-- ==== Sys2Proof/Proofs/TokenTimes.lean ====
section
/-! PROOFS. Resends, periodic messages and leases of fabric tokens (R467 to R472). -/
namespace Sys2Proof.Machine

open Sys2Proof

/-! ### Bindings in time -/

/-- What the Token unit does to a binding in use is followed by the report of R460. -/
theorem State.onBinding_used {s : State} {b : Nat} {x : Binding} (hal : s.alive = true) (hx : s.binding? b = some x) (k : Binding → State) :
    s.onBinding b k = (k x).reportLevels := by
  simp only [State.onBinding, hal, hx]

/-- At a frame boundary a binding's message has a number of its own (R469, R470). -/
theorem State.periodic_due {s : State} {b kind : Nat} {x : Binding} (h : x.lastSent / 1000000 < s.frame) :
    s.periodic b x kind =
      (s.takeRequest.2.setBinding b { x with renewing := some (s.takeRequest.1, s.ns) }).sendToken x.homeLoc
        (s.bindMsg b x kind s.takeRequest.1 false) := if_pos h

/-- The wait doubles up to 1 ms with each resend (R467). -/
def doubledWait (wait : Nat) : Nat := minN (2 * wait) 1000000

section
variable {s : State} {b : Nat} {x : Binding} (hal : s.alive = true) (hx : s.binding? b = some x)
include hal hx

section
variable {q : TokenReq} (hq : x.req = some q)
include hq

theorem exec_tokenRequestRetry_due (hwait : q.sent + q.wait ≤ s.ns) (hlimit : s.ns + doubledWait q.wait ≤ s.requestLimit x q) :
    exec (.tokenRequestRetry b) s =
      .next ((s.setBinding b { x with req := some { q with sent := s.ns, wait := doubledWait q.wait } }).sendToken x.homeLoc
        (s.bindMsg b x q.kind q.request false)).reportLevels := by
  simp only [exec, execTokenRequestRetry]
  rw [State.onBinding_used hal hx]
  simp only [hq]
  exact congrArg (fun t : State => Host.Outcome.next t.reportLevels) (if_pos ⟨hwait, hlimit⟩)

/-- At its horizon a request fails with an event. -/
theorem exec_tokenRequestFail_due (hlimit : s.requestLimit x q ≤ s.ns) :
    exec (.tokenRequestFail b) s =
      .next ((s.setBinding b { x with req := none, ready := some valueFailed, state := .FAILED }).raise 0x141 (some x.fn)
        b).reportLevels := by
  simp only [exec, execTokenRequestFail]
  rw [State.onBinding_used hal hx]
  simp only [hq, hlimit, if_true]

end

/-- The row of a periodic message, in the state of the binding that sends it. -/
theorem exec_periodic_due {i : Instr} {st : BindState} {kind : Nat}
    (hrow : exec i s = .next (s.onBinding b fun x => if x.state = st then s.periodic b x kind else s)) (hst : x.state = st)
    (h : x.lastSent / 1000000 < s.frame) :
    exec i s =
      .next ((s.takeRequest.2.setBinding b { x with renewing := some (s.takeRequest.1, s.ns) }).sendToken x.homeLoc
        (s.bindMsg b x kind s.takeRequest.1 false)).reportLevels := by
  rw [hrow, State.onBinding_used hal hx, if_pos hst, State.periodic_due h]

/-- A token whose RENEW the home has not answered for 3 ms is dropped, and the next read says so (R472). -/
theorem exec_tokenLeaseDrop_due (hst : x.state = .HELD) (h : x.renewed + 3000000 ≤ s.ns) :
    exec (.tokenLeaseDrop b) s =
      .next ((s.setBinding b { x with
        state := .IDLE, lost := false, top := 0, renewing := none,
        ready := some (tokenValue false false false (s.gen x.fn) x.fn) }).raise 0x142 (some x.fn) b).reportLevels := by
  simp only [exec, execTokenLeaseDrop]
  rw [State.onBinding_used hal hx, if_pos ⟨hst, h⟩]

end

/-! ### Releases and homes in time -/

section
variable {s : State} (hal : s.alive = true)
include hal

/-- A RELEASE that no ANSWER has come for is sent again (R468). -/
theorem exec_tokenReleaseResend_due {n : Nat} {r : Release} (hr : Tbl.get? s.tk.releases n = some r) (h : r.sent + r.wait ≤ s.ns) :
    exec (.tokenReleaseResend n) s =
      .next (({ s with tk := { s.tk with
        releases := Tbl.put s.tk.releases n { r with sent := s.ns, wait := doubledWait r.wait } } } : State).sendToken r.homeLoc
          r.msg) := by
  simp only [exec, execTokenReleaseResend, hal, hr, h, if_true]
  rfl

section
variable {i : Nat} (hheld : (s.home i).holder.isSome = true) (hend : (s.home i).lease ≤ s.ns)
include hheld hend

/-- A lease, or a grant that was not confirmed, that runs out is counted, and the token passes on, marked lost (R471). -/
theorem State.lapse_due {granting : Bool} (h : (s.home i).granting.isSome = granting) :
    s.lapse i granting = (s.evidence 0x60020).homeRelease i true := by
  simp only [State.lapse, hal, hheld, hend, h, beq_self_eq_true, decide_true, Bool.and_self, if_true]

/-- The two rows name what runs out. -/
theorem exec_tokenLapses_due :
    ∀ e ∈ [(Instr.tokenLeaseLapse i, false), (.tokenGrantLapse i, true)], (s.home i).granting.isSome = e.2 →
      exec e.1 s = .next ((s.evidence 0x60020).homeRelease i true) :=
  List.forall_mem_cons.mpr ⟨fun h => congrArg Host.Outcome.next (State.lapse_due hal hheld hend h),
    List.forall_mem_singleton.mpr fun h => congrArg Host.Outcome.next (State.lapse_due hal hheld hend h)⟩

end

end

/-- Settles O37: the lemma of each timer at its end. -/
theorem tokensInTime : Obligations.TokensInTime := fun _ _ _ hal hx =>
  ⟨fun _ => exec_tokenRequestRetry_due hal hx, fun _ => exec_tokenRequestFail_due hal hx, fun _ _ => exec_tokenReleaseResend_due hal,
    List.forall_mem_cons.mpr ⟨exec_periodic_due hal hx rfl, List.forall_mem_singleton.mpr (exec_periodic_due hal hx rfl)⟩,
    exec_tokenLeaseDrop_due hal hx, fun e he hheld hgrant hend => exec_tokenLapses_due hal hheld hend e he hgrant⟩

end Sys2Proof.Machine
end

▶ _WORK TASK_
Retype the entire listing without altering anything.

▶ _ANSWER BOX_
-- ==== Sys2Proof/Proofs/TokenTimes.lean ====
section
/-! PROOFS. Resends, periodic messages and leases of fabric tokens (R467 to R472). -/
namespace Sys2Proof.Machine

open Sys2Proof

/-! ### Bindings in time -/

/-- What the Token unit does to a binding in use is followed by the report of R460. -/
theorem State.onBinding_used {s : State} {b : Nat} {x : Binding} (hal : s.alive = true) (hx : s.binding? b = some x) (k : Binding → State) :
    s.onBinding b k = (k x).reportLevels := by
  simp only [State.onBinding, hal, hx]

/-- At a frame boundary a binding's message has a number of its own (R469, R470). -/
theorem State.periodic_due {s : State} {b kind : Nat} {x : Binding} (h : x.lastSent / 1000000 < s.frame) :
    s.periodic b x kind =
      (s.takeRequest.2.setBinding b { x with renewing := some (s.takeRequest.1, s.ns) }).sendToken x.homeLoc
        (s.bindMsg b x kind s.takeRequest.1 false) := if_pos h

/-- The wait doubles up to 1 ms with each resend (R467). -/
def doubledWait (wait : Nat) : Nat := minN (2 * wait) 1000000

section
variable {s : State} {b : Nat} {x : Binding} (hal : s.alive = true) (hx : s.binding? b = some x)
include hal hx

section
variable {q : TokenReq} (hq : x.req = some q)
include hq

theorem exec_tokenRequestRetry_due (hwait : q.sent + q.wait ≤ s.ns) (hlimit : s.ns + doubledWait q.wait ≤ s.requestLimit x q) :
    exec (.tokenRequestRetry b) s =
      .next ((s.setBinding b { x with req := some { q with sent := s.ns, wait := doubledWait q.wait } }).sendToken x.homeLoc
        (s.bindMsg b x q.kind q.request false)).reportLevels := by
  simp only [exec, execTokenRequestRetry]
  rw [State.onBinding_used hal hx]
  simp only [hq]
  exact congrArg (fun t : State => Host.Outcome.next t.reportLevels) (if_pos ⟨hwait, hlimit⟩)

/-- At its horizon a request fails with an event. -/
theorem exec_tokenRequestFail_due (hlimit : s.requestLimit x q ≤ s.ns) :
    exec (.tokenRequestFail b) s =
      .next ((s.setBinding b { x with req := none, ready := some valueFailed, state := .FAILED }).raise 0x141 (some x.fn)
        b).reportLevels := by
  simp only [exec, execTokenRequestFail]
  rw [State.onBinding_used hal hx]
  simp only [hq, hlimit, if_true]

end

/-- The row of a periodic message, in the state of the binding that sends it. -/
theorem exec_periodic_due {i : Instr} {st : BindState} {kind : Nat}
    (hrow : exec i s = .next (s.onBinding b fun x => if x.state = st then s.periodic b x kind else s)) (hst : x.state = st)
    (h : x.lastSent / 1000000 < s.frame) :
    exec i s =
      .next ((s.takeRequest.2.setBinding b { x with renewing := some (s.takeRequest.1, s.ns) }).sendToken x.homeLoc
        (s.bindMsg b x kind s.takeRequest.1 false)).reportLevels := by
  rw [hrow, State.onBinding_used hal hx, if_pos hst, State.periodic_due h]

/-- A token whose RENEW the home has not answered for 3 ms is dropped, and the next read says so (R472). -/
theorem exec_tokenLeaseDrop_due (hst : x.state = .HELD) (h : x.renewed + 3000000 ≤ s.ns) :
    exec (.tokenLeaseDrop b) s =
      .next ((s.setBinding b { x with
        state := .IDLE, lost := false, top := 0, renewing := none,
        ready := some (tokenValue false false false (s.gen x.fn) x.fn) }).raise 0x142 (some x.fn) b).reportLevels := by
  simp only [exec, execTokenLeaseDrop]
  rw [State.onBinding_used hal hx, if_pos ⟨hst, h⟩]

end

/-! ### Releases and homes in time -/

section
variable {s : State} (hal : s.alive = true)
include hal

/-- A RELEASE that no ANSWER has come for is sent again (R468). -/
theorem exec_tokenReleaseResend_due {n : Nat} {r : Release} (hr : Tbl.get? s.tk.releases n = some r) (h : r.sent + r.wait ≤ s.ns) :
    exec (.tokenReleaseResend n) s =
      .next (({ s with tk := { s.tk with
        releases := Tbl.put s.tk.releases n { r with sent := s.ns, wait := doubledWait r.wait } } } : State).sendToken r.homeLoc
          r.msg) := by
  simp only [exec, execTokenReleaseResend, hal, hr, h, if_true]
  rfl

section
variable {i : Nat} (hheld : (s.home i).holder.isSome = true) (hend : (s.home i).lease ≤ s.ns)
include hheld hend

/-- A lease, or a grant that was not confirmed, that runs out is counted, and the token passes on, marked lost (R471). -/
theorem State.lapse_due {granting : Bool} (h : (s.home i).granting.isSome = granting) :
    s.lapse i granting = (s.evidence 0x60020).homeRelease i true := by
  simp only [State.lapse, hal, hheld, hend, h, beq_self_eq_true, decide_true, Bool.and_self, if_true]

/-- The two rows name what runs out. -/
theorem exec_tokenLapses_due :
    ∀ e ∈ [(Instr.tokenLeaseLapse i, false), (.tokenGrantLapse i, true)], (s.home i).granting.isSome = e.2 →
      exec e.1 s = .next ((s.evidence 0x60020).homeRelease i true) :=
  List.forall_mem_cons.mpr ⟨fun h => congrArg Host.Outcome.next (State.lapse_due hal hheld hend h),
    List.forall_mem_singleton.mpr fun h => congrArg Host.Outcome.next (State.lapse_due hal hheld hend h)⟩

end

end

/-- Settles O37: the lemma of each timer at its end. -/
theorem tokensInTime : Obligations.TokensInTime := fun _ _ _ hal hx =>
  ⟨fun _ => exec_tokenRequestRetry_due hal hx, fun _ => exec_tokenRequestFail_due hal hx, fun _ _ => exec_tokenReleaseResend_due hal,
    List.forall_mem_cons.mpr ⟨exec_periodic_due hal hx rfl, List.forall_mem_singleton.mpr (exec_periodic_due hal hx rfl)⟩,
    exec_tokenLeaseDrop_due hal hx, fun e he hheld hgrant hend => exec_tokenLapses_due hal hheld hend e he hgrant⟩

end Sys2Proof.Machine
end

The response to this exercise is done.